ACTIVITY »
Print exactly the lines below between the line holding "-- ==== Sys2Proof/Machine/Operands.lean" and the line holding "its sources. -/", inclusive, and nothing more.

==== DATASET ====

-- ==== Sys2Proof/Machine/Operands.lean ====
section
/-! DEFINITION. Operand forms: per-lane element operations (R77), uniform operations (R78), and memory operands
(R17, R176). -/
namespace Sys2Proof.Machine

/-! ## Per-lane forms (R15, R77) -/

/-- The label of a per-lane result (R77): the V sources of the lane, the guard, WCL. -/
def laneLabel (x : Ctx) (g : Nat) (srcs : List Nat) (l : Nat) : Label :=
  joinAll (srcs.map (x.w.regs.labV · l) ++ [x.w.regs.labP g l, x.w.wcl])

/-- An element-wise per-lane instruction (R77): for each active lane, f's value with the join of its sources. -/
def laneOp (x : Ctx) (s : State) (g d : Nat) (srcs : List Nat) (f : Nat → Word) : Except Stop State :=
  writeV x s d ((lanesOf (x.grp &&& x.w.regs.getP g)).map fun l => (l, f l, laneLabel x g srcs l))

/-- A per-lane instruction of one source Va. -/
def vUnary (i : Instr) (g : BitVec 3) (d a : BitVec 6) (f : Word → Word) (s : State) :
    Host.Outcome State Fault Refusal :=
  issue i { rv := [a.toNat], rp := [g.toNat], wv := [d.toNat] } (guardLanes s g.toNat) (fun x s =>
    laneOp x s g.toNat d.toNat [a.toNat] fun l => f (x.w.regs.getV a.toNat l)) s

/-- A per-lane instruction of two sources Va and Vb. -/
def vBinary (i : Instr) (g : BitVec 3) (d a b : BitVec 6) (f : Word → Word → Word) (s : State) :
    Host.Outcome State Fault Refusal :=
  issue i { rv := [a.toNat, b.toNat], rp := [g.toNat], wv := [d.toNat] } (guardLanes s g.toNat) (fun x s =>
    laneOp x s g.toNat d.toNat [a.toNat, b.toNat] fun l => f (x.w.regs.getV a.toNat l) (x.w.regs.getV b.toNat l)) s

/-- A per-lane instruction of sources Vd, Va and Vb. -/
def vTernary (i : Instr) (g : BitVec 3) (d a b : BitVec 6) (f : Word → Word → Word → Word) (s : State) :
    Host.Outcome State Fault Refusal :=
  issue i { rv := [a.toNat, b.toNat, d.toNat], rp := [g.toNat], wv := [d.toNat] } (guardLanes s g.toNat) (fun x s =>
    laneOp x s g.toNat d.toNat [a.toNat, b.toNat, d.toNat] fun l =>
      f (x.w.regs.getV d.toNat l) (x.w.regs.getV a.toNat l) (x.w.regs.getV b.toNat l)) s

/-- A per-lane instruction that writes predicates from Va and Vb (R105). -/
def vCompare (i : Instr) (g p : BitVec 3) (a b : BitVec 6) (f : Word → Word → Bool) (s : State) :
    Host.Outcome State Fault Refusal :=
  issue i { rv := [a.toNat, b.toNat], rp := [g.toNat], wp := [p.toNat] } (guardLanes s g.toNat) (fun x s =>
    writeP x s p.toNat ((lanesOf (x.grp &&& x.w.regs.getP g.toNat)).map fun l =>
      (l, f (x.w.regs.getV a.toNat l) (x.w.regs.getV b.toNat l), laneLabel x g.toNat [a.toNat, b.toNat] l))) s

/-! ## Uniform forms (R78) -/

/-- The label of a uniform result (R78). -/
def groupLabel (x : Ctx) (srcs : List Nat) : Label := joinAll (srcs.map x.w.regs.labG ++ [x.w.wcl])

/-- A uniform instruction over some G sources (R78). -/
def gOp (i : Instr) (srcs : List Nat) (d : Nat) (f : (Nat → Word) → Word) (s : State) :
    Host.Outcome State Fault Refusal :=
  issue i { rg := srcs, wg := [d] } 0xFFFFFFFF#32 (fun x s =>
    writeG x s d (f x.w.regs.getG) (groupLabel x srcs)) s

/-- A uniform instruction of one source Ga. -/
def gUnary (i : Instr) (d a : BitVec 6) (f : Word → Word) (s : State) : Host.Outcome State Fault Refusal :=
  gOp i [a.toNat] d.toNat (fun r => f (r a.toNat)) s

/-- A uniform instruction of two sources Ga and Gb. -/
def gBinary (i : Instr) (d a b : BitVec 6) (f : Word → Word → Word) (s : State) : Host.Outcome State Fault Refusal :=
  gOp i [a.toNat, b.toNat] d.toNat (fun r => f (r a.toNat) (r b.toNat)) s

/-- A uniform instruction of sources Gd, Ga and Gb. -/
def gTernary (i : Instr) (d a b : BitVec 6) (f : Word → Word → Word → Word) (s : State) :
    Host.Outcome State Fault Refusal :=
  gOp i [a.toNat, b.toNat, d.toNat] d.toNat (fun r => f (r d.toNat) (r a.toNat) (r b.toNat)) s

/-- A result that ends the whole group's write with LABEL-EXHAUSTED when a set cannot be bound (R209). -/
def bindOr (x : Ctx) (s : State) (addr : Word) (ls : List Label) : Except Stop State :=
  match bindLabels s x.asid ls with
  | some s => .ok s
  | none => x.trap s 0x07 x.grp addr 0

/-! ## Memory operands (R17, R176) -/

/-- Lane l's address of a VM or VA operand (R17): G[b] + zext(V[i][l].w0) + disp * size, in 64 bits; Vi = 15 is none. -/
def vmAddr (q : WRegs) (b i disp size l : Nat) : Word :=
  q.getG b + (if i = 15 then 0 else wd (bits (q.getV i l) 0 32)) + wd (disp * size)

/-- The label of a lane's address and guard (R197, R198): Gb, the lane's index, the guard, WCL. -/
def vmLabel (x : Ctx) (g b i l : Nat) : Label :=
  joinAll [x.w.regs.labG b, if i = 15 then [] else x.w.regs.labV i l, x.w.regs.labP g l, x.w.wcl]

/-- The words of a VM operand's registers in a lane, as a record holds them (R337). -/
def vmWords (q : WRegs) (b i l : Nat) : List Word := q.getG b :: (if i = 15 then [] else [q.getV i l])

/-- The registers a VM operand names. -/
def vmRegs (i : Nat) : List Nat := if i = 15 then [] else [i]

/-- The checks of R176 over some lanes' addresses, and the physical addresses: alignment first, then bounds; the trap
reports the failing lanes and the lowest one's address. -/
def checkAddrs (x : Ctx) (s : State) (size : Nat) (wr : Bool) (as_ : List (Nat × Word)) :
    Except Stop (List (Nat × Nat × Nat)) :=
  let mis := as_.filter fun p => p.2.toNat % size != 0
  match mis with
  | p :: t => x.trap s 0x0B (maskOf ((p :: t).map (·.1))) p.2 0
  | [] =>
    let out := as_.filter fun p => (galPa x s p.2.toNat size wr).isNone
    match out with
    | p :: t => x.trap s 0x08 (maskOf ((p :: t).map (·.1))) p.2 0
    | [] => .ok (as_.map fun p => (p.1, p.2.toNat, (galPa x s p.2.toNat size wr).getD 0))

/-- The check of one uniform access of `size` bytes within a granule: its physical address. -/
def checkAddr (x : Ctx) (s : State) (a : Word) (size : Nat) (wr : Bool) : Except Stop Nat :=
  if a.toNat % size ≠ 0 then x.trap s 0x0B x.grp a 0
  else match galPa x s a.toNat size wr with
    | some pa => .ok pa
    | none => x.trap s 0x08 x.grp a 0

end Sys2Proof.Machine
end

====
==== DATASET ====

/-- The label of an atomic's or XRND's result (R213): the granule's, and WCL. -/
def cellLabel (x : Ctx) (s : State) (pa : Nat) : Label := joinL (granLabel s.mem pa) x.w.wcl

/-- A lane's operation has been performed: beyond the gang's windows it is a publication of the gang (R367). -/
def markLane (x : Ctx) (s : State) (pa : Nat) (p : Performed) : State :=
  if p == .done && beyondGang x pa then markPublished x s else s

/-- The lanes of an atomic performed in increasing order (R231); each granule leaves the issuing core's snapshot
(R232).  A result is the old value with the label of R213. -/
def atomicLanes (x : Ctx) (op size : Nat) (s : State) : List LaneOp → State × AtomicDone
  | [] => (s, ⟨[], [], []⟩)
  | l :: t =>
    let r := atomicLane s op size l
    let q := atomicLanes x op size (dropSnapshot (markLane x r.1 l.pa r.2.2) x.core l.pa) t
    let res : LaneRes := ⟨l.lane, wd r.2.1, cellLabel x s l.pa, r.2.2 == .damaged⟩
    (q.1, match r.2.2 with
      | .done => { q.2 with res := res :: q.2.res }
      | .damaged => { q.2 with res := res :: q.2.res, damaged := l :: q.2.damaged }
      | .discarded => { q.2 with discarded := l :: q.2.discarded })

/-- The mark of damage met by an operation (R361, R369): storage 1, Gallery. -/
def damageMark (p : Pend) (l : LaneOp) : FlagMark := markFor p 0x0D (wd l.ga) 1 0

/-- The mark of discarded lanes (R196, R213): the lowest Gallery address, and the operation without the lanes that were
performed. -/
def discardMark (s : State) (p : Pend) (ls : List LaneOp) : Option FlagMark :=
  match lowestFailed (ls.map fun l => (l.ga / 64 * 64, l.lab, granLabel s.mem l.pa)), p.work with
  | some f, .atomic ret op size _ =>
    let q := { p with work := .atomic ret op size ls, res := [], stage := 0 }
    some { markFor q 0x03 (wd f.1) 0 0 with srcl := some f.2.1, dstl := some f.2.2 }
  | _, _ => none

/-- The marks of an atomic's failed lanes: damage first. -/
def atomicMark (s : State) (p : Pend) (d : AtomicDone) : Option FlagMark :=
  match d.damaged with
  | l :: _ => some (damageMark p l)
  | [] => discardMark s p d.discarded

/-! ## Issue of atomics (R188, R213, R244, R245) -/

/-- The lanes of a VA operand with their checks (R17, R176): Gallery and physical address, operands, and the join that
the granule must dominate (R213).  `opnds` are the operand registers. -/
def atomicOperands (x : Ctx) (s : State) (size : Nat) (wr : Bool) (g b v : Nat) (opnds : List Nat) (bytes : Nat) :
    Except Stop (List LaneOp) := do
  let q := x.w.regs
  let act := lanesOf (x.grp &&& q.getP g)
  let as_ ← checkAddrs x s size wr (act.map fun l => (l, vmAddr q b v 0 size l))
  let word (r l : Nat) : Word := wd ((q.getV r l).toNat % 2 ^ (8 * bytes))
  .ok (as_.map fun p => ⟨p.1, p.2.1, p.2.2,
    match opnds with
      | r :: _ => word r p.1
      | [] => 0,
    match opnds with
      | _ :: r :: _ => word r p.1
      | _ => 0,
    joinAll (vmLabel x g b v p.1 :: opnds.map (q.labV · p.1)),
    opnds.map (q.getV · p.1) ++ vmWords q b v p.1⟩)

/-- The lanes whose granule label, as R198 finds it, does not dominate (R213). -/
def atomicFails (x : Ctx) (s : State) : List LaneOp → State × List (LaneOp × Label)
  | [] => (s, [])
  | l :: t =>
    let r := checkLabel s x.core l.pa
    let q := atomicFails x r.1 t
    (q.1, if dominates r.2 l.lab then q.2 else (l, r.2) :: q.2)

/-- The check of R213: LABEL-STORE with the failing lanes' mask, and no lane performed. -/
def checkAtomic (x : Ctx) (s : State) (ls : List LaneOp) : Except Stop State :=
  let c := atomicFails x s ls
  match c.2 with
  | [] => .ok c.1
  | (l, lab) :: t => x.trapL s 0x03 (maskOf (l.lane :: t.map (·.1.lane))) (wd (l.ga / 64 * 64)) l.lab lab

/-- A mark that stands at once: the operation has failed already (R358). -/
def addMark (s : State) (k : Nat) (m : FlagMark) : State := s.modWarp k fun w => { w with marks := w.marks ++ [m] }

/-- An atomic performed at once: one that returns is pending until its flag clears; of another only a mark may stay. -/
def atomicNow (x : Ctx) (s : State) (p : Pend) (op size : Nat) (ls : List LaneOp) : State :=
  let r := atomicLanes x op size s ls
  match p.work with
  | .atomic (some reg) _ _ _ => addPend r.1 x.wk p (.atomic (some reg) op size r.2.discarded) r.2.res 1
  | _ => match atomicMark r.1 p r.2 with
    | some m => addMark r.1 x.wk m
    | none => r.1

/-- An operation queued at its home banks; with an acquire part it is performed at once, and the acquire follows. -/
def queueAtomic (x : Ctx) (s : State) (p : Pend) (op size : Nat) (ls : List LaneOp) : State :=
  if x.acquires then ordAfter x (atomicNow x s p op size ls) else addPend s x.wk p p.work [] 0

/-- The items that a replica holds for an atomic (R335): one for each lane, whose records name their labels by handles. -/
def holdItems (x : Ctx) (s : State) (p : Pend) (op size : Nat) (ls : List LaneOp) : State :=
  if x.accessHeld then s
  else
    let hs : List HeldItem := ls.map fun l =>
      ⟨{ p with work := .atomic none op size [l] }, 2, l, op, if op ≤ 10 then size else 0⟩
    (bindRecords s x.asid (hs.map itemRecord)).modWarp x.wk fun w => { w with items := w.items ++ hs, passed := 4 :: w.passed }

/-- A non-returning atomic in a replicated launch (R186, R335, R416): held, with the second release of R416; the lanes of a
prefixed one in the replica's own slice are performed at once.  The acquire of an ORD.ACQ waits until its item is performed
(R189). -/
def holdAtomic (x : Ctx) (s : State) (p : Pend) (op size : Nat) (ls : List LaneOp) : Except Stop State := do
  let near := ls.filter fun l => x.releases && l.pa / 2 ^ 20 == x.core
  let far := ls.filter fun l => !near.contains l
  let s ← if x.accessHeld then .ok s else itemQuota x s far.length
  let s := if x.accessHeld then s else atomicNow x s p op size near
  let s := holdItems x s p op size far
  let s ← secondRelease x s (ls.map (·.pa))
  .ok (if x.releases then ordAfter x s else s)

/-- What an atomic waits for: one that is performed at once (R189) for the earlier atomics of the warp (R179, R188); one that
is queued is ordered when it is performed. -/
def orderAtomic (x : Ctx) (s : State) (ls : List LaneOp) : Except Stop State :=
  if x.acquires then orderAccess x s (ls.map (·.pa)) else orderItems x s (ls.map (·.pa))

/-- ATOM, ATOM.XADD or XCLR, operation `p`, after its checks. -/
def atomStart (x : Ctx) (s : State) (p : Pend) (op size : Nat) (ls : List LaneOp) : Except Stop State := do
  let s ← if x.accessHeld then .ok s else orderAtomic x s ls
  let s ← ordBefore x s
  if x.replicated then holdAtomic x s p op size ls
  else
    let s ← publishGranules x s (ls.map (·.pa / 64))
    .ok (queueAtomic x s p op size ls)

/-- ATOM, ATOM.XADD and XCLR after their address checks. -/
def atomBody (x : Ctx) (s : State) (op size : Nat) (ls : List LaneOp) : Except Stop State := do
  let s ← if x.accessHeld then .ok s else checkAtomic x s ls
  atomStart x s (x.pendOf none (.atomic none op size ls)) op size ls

====
==== DATASET ====

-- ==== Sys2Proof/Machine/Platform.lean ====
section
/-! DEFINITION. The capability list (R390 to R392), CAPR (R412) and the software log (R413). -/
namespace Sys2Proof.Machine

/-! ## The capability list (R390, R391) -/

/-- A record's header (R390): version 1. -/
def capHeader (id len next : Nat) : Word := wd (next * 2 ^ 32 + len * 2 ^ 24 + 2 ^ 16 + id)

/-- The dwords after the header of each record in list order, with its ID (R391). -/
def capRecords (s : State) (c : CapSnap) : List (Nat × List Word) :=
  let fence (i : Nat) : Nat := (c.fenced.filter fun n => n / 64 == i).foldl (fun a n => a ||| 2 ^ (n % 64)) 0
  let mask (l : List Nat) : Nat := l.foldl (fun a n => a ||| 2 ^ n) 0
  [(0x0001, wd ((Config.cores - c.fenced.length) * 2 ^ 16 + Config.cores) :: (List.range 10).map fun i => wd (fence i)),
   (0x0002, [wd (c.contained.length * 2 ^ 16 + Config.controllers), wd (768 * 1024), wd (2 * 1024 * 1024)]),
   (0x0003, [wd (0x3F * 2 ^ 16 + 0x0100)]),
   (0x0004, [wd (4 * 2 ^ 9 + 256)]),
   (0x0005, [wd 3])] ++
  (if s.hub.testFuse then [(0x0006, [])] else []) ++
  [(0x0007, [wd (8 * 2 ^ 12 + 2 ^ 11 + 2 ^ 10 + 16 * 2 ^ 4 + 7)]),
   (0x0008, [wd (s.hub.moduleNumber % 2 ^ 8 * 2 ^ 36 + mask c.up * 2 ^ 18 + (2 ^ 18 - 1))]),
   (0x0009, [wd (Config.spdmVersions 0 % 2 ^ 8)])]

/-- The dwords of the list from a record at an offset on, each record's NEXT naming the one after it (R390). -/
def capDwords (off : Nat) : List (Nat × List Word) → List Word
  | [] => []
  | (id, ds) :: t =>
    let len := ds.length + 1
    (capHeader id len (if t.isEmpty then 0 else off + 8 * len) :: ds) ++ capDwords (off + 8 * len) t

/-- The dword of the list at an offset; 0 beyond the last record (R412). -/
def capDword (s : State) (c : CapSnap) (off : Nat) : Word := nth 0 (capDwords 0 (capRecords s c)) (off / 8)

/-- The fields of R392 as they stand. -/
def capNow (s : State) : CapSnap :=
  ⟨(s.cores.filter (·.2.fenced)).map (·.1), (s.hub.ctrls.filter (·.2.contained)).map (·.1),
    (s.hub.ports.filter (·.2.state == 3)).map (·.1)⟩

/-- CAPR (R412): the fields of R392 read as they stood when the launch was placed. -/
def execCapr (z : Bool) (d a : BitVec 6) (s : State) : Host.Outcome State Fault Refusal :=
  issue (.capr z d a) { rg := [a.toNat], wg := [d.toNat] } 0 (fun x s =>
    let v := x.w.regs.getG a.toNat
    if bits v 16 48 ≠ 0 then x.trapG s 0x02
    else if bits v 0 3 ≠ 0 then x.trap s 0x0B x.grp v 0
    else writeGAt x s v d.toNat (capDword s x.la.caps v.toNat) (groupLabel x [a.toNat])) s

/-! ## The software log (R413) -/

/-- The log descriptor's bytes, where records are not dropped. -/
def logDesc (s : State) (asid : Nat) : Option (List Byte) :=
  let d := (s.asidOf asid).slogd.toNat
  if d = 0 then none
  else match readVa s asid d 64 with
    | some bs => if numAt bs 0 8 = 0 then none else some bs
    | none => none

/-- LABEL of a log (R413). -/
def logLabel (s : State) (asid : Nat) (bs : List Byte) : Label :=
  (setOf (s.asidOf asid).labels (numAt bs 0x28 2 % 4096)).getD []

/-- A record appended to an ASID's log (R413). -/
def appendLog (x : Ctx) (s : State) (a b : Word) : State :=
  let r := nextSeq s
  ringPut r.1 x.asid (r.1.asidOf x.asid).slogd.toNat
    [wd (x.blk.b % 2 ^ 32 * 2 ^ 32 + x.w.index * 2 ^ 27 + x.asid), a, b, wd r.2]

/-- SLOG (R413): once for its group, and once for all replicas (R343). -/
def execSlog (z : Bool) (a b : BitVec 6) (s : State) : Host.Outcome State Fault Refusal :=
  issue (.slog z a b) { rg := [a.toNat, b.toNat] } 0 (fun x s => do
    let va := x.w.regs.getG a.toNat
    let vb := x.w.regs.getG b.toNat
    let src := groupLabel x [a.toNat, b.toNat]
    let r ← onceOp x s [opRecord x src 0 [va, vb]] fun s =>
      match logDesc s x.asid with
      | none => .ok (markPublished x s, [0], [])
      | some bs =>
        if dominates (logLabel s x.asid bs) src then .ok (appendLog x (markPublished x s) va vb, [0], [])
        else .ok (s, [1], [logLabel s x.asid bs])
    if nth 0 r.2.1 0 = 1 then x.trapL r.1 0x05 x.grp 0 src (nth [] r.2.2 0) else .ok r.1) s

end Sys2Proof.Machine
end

====

RESPONSE TO THE TASK »
-- ==== Sys2Proof/Machine/Operands.lean ====
section
/-! DEFINITION. Operand forms: per-lane element operations (R77), uniform operations (R78), and memory operands
(R17, R176). -/
namespace Sys2Proof.Machine

/-! ## Per-lane forms (R15, R77) -/

/-- The label of a per-lane result (R77): the V sources of the lane, the guard, WCL. -/
def laneLabel (x : Ctx) (g : Nat) (srcs : List Nat) (l : Nat) : Label :=
  joinAll (srcs.map (x.w.regs.labV · l) ++ [x.w.regs.labP g l, x.w.wcl])

/-- An element-wise per-lane instruction (R77): for each active lane, f's value with the join of its sources. -/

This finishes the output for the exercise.